It's funny. The older I get the more I realize how seminal Black Sabbath were. I remember discovering "heaven and hell', and loving Dio's voice. Then later realizing it was the 1st few albums that now are credited for spawning an entire sub genres of metal. Back to that top 20 list- I think Master of Reality is one of the most important albums in the history of heavy music. If you haven't heard that album-please give it at least one listen!
Oh, yeah-Van Halen were OK too-hee, hee Really, wouldn't you have to give Van Halen some credit for the plethora of tech-fill in the blank-any sub genre you like?
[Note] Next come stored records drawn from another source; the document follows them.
-- ==== Sys2Proof/Tests/Slice0.lean ====
section
/-! SUPPORT. Tests/Slice0.lean: the model's own tests: ill-formed commands refused, worked examples of the specification, and for every
statement with hypotheses a state and operands that meet them all. -/

section Slice0Tests
set_option linter.all false
set_option Elab.async false
set_option synthInstance.maxSize 1000
open Sys2Proof Sys2Proof.Machine

namespace Sys2Proof.Tests

/-! ### What the surroundings of a block ask -/

/-- The opcode table gives no row any bits: no word spells a command. -/
theorem test_decode_none : decodeTableWord 32 5 = none := rfl

/-- The queue is left alone by a word that spells no command. -/
theorem test_withFetchWord : State.reset.withFetchWord 32 5 = State.reset := rfl

/-- Two commands wait: the first runs, the second stays. -/
theorem test_step_front (s : State) (h : s.pending = [.plugExpiry 3, .eventAdmit]) :
    step s = exec (.plugExpiry 3) { s with pending := [.eventAdmit] } := by simp [step, h]

/-! ### Worked examples and check values of the specification and of the standards it names -/

/-- R24's example: after 0x0042_A7F3 the next event carries 0x0043_0000. -/
theorem test_seq_after_change : (({} : Seqr).skipAbove 0x0042A7F3).seqLast + 1 = 0x00430000 := by decide

/-- Chapter 5's example: 32 A is 53.3 %; a 20 A cable 33.3 %; chapter 7's 31.8 A 53.0 %. -/
theorem test_duty : [dutyOf 320, dutyOf 200, dutyOf 318] = [533, 333, 530] := by decide

/-- Chapter 6's example: the setpoint bytes 0 to 13 of lane 3. -/
theorem test_setpoint_bytes :
    (Setpt.bytes { counter := 0x5A, mode := 2, u := 9200, i := 2320, p := 1500, permit := true } 3).take 14 =
      [0x5A, 0x02, 0xF0, 0x23, 0x10, 0x09, 0xDC, 0x05, 0x03, 0x01, 0, 0, 0, 0] := by decide +kernel

/-- A lane in a module's report. -/
def wHubLane (n floor cap : Nat) : HubLane := { lane := n, group := 0, priority := 4, active := true, floor := floor, cap := cap }

/-- The hub of chapter 7's example. -/
def wHub : List HubRep :=
  [{ addr := 1, eui := 1, budget := 0xFFFFFFFF, groups := [], lanes := (List.range 10).map fun n => wHubLane n 50 1500 },
   { addr := 2, eui := 2, budget := 0xFFFFFFFF, groups := [], lanes := (List.range 2).map fun n => wHubLane n 50 1500 },
   { addr := 3, eui := 3, budget := 0xFFFFFFFF, groups := [],
     lanes := ([24, 26, 28, 30].map fun n => wHubLane n 50 220) ++ [wHubLane 40 50 500] }]

/-- Chapter 7's example: 394.0 kW, 78.7 kW and 127.3 kW. -/
theorem test_hub_round : hubGrants 600000 wHub = [(1, 394000), (2, 78700), (3, 127300)] := by decide +kernel

/-- Chapter 18's example: symbols and time on air of a GRANT, a SHARE_REPORT and a BEACON. -/
theorem test_airtime :
    [(kzSymbols 0 43, kzAirtime 0 43), (kzSymbols 0 85, kzAirtime 0 85), (kzSymbols 2 41, kzAirtime 2 41)] =
      [(9, 18490000), (16, 23355000), (26, 30305000)] := by decide

/-- Chapters 10 and 14: 5,499,990,833 µWh and 45,000,000,000 µWh in 900 s are 21,999 W and 180,000 W. -/
theorem test_demand : [demandOf (5499990833 * 2 ^ 32) 900, demandOf (45000000000 * 2 ^ 32) 900] = [21999, 180000] := by decide

/-- Chapter 15's example: 14.722453 kWh at 3,900 after a start fee of 5,000 is 62,417 whole units. -/
theorem test_accrual :
    (Charge.accrue { acc := 5000 * 2 ^ 32 } { imp := [3900, 0, 0, 0, 0, 0, 0, 0] } false 1 (14722453000 * 2 ^ 32)).acc / 2 ^ 32 = 62417 := by
  decide

/-- Chapter 14's example: 28 February 2025, 9,190 days after 2000-01-01, is a Friday. -/
theorem test_calendar : civilOf 9190 = (2025, 2, 28) ∧ weekdayOf 9190 = 5 := by decide

/-- Chapter 25's examples: LS20_5 is 0x1D06; LS44_5 lies at row 17, column 36; PERMIT0 at row 20, column 23. -/
theorem test_balls : [slotBall 20 5, slotBall 44 5, permitBall 0] = [0x1D06, 17 * 256 + 36, 20 * 256 + 23] := by decide

/-- The check values of CRC-32 of IEEE 802.3 and of CRC-16/CCITT-FALSE, over the digits 1 to 9. -/
theorem test_crc :
    (crc32 [0x31, 0x32, 0x33, 0x34, 0x35, 0x36, 0x37, 0x38, 0x39], crc16 [0x31, 0x32, 0x33, 0x34, 0x35, 0x36, 0x37, 0x38, 0x39]) =
      (0xCBF43926, 0x29B1) := by decide +kernel

/-- SHA-256 of "abc", from FIPS 180-4's example. -/
theorem test_sha256 : beNat (sha256 [0x61, 0x62, 0x63]) =
    0xBA7816BF8F01CFEA414140DE5DAE2223B00361A396177A9CB410FF61F20015AD := by decide +kernel

/-- R80's example: a session whose last serial was 0x1A7 goes on at 0x1_0000. -/
theorem test_serial_after_change : (Session.changeSide { serial := 0x1A8 }).serial = 0x10000 := by decide

/-! ### WellFormed refuses each ill-formed command -/

/-- A Kryuz frame of good form. -/
def wKz : KzFrame := { dest := 0, src := 0, eui := 0, counter := 0, mode := 0, snr := 0, erased := 0, hdrOk := true, tagOk := true, body := [] }
/-- A COSEM reference of good form. -/
def wRefOk : CosemRef := { cls := 0, a := 0, b := 0, c := 0, d := 0, e := 0, attr := 0 }
/-- The fit of a group. -/
def wFit : ChipFit := { group := 0, gEst := 0, cNf := 0, driverOk := true, lanes := [], foreign := [] }
/-- A memory error. -/
def wErr : MemErr := { mem := 0, offset := 0, corrected := true, region := 0 }

/-- Each of these commands fails one check of `wellFormed`, which refuses it. -/
theorem test_illFormed_1 :
    ([.registerWrite .operator (2 ^ 16) 0,
      .registerWrite .operator 0 (2 ^ 64),
      .timeoutHoldEnd 64 0 false,
      .timeoutHoldEnd 0 8 false,
      .hello 3,
      .bind 3 {},
      .bind 0 { sid := 2 ^ 32 },
      .bind 0 { counter := 2 ^ 64 },
      .bind 0 { payload := List.replicate 1421 0 },
      .requestPartsTimeout 3 0] : List Instr).all (fun i => !wellFormed i) = true := by decide +kernel

/-- Each of these commands fails one check of `wellFormed`, which refuses it. -/
theorem test_illFormed_2 :
    ([.requestPartsTimeout 0 (2 ^ 32),
      .ticketQuery (2 ^ 32),
      .hp2RegisterRead (2 ^ 16) 0,
      .hp2RegisterRead 0 2048,
      .hp2MessageRead 2048,
      .pilotStateChange 64 none none,
      .preambleDetected 2 [],
      .hpavFrameReceived 16,
      .cmSlacParmReq (2 ^ 64) 0 [],
      .cmSlacParmReq 0 (2 ^ 48) []] : List Instr).all (fun i => !wellFormed i) = true := by decide +kernel

/-- Each of these commands fails one check of `wellFormed`, which refuses it. -/
theorem test_illFormed_3 :
    ([.cmStartAttenCharInd (2 ^ 64),
      .cmValidate (2 ^ 64) 0 0 0,
      .cmValidate 0 64 0 0,
      .cmValidate 0 0 (2 ^ 48) 0,
      .cmSlacMatchReq (2 ^ 64) 0,
      .cmSlacMatchReq 0 64,
      .tlsHandshake 64 0 0 none,
      .tlsHandshake 0 3 0 none,
      .tlsHandshake 0 0 64 none,
      .v2gRequest 64 0 .other] : List Instr).all (fun i => !wellFormed i) = true := by decide +kernel

/-- Each of these commands fails one check of `wellFormed`, which refuses it. -/
theorem test_illFormed_4 :
    ([.v2gRequest 0 (2 ^ 64) .other,
      .certificateRequest 64 0 [],
      .certificateRequest 0 2 [],
      .canBusOffRecovery 4,
      .glimChange 2 false 0,
      .glimChange 0 false (2 ^ 64),
      .releaseHoldEnd 4 0,
      .releaseHoldEnd 0 256,
      .curtailExpiry 256,
      .moduleReportLoss 256] : List Instr).all (fun i => !wellFormed i) = true := by decide +kernel
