/-- R225: a slow sink never changes the bytes. A step whose host accepts only so many bytes and response words and then
accepts the rest ends where the step of a host that accepts everything ends. -/
def Obligations.BackPressureNeverChangesTheBytes : Prop :=
  ∀ (s t : State) (a b : Accept), s.resetIn = false →
    step { s with outAccept := a, rspAccept := b } = .next t →
      let accepting (u : State) : State := { u with outAccept := .always, rspAccept := .always }
      (t.phase = .emit ∨ t.phase = .respond → step (accepting t) = step (accepting s)) ∧
      (¬(t.phase = .emit ∨ t.phase = .respond) → step (accepting s) = .next (accepting t))

/-- R224: it does not matter when the host offers the samples. A step that runs out of samples and goes on when more are
offered ends where the step of a host that offered them at once ends. -/
def Obligations.SamplesMayBeOfferedAtAnyTime : Prop :=
  ∀ (s t : State) (vs : List Sample), s.resetIn = false → vs ≠ [] → step s = .next t →
    (t.phase = .fill ∨ t.phase = .drain →
      step (t.host (.offerSamples vs)) = step (s.host (.offerSamples vs))) ∧
    (¬(t.phase = .fill ∨ t.phase = .drain) → step (s.host (.offerSamples vs)) = .next (t.host (.offerSamples vs)))

/-! ## Predictor selection (spec/40_predictor_select.md) -/

/-- R102: every sample is clamped to [-30720, 30719] first, and everything the encoder computes reads the clamped samples:
two blocks with the same clamped samples differ in nothing but `SB`. -/
def Obligations.SamplesAreClampedFirst : Prop :=
  (∀ v : Sample, clampSample v = max (-30720) (min 30719 v.toInt)) ∧
  (∀ (sb : List Sample) (i : Nat), i < sb.length → (clampBlock sb)[i]? = (sb[i]?).map clampSample) ∧
  (∀ (cfg : Config) (sb sb' : List Sample) (last : Bool) (fh1 fh2 h1 h2 : Int) (f : Bool) (ls le : LoopIdx)
      (b : BlockIdx), clampBlock sb = clampBlock sb' →
    encodeBlock cfg sb last fh1 fh2 h1 h2 f ls le b =
      (let e := encodeBlock cfg sb' last fh1 fh2 h1 h2 f ls le b
       { e with work := { e.work with sb := sb } }))

/-- R100: the ten coefficients. R103: row `p` of the scan is the residuals of candidate `p`, every one from the same history; the residual at sample
`i`, written out, with its bound; candidate 0's is the sample itself, with its own bound. -/
def Obligations.ResidualsAreTheFilterOutputs : Prop :=
  ([0, 1, 2, 3, 4] : List PredIdx).map K1N = [0, -64, -115, -98, -122] ∧
  ([0, 1, 2, 3, 4] : List PredIdx).map K2N = [0, 0, 52, 55, 60] ∧
  ∀ (p : PredIdx) (fh1 fh2 : Int) (c : List Int) (i : Nat), i < c.length →
    (scanBlock c fh1 fh2)[p.val]? = some (residuals p fh1 fh2 c) ∧
    (residuals p fh1 fh2 c)[i]? =
      some (64 * c.getD i 0 + K1N p * histOne c fh1 i + K2N p * histTwo c fh1 fh2 i) ∧
    (residuals 0 fh1 fh2 c)[i]? = some (64 * c.getD i 0) ∧
    (ClampedRange fh1 → ClampedRange fh2 → (∀ x ∈ c, ClampedRange x) →
      (∀ r ∈ residuals p fh1 fh2 c, r.natAbs ≤ 7557120) ∧ ∀ r ∈ residuals 0 fh1 fh2 c, r.natAbs ≤ 1966080)

/-- R104: the max-residual of candidate `p` is the largest magnitude of its residuals, starting from 0, with the bound of
any candidate and that of candidate 0. -/
def Obligations.MaxResidualIsTheLargestMagnitude : Prop :=
  ∀ (p : PredIdx) (c : List Int) (fh1 fh2 : Int),
    let ms := maxResiduals (scanBlock c fh1 fh2)
    let rs := residuals p fh1 fh2 c
    ∃ m, ms[p.val]? = some m ∧ (∀ r ∈ rs, r.natAbs ≤ m) ∧ (m = 0 ∨ ∃ r ∈ rs, r.natAbs = m) ∧
      (ClampedRange fh1 → ClampedRange fh2 → (∀ x ∈ c, ClampedRange x) → m ≤ 7557120 ∧ ms.getD 0 0 ≤ 1966080)

/-- R106: the first candidate whose max-residual is at most 7.0 ends the scan, leaves its max-residual as the minimum, and
forces index 0; where there is none, the lowest index among the smallest max-residuals is chosen. -/
def Obligations.SelectionTakesTheLowestMinimum : Prop :=
  ∀ ms : List Nat, ms.length = 5 →
    (∀ p, p < 5 → ms.getD p 0 ≤ 448 → (∀ q, q < p → 448 < ms.getD q 0) → select ms = (0, ms.getD p 0)) ∧
    ((∀ m ∈ ms, 448 < m) →
      ∃ p : PredIdx, select ms = (p, ms.getD p.val 0) ∧ (∀ q, q < 5 → ms.getD p.val 0 ≤ ms.getD q 0) ∧
        ∀ q, q < p.val → ms.getD p.val 0 < ms.getD q 0)

/-- `EncodeBlock` (R147), step by step: what `EncodeBlock` leaves in every register is what the function of its step gives, from the
registers the steps before it left and the histories the block entered with. Whether or not the early exit fires, the
quantizer runs on the residuals of the chosen index with the shift of the minimum, and the filter history is the last two
clamped samples (R105, R120). `P` holds the predicted value of the last sample quantized (R121; that it stands after the
block is log entry 10). -/
def Obligations.EncodeBlockRunsItsSteps : Prop :=
  ∀ (cfg : Config) (sb : List Sample) (last : Bool) (fh1 fh2 h1 h2 : Int) (f : Bool) (ls le : LoopIdx) (b : BlockIdx),
    let e := encodeBlock cfg sb last fh1 fh2 h1 h2 f ls le b
    let w := e.work
    let qd := quantize cfg w.idx w.shift (residuals w.idx fh1 fh2 w.c) 0 h1 h2
    w.sb = sb ∧ w.c = clampBlock sb ∧
      w.r64 = ([0, 1, 2, 3, 4] : List PredIdx).map (fun p => residuals p fh1 fh2 w.c) ∧ w.max64 = w.r64.map maxAbs ∧
      (w.idx, w.min64) = select w.max64 ∧ (e.fh1 = w.c.getD 27 0 ∧ e.fh2 = w.c.getD 26 0) ∧
      w.shift = shiftOf cfg w.min64 ∧ (w.q = qd.q ∧ w.p = qd.p ∧ e.hist1 = qd.hist1 ∧ e.hist2 = qd.hist2) ∧
      w.code = w.q.map codeOf ∧ w.pay = packCodes w.code ∧ w.hdr = headerByte w.idx w.shift ∧
      (w.flg, e.stop) = flagOf last f b ls le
Sorry couldn't resist this. Maybe some of you think it's grandpa metal, but here is what All musci guide writes of Masters of Reality:
The shortest album of Black Sabbath's glory years, Master of Reality is also their most sonically influential work. Here Tony Iommi began to experiment with tuning his guitar down three half-steps to C#, producing a sound that was darker, deeper, and sludgier than anything they'd yet committed to record. (This trick was still being copied 25 years later by every metal band looking to push the limits of heaviness, from trendy nu-metallers to Swedish deathsters.) Much more than that, Master of Reality essentially created multiple metal subgenres all by itself, laying the sonic foundations for doom, stoner and sludge metal, all in the space of just over half an hour. Classic opener "Sweet Leaf" certainly ranks as a defining stoner metal song, making its drug references far more overt (and adoring) than the preceding album's "Fairies Wear Boots." The album's other signature song, "Children of the Grave," is driven by a galloping rhythm that would later pop up on a slew of Iron Maiden tunes, among many others. Aside from "Sweet Leaf," much of Master of Reality finds the band displaying a stronger moral sense, in part an attempt to counteract the growing perception that they were Satanists. "Children of the Grave" posits a stark choice between love and nuclear annihilation, while "After Forever" philosophizes about death and the afterlife in an openly religious (but, of course, superficially morbid) fashion that offered a blueprint for the career of Christian doom band Trouble. And although the alternately sinister and jaunty "Lord of This World" is sung from Satan's point of view, he clearly doesn't think much of his own followers (and neither, by extension, does the band).
Black Freaking Sabbath!!~!!!!!!!!!!!!!!!!!!!!!!!!!!!!!!!!!!!!!!!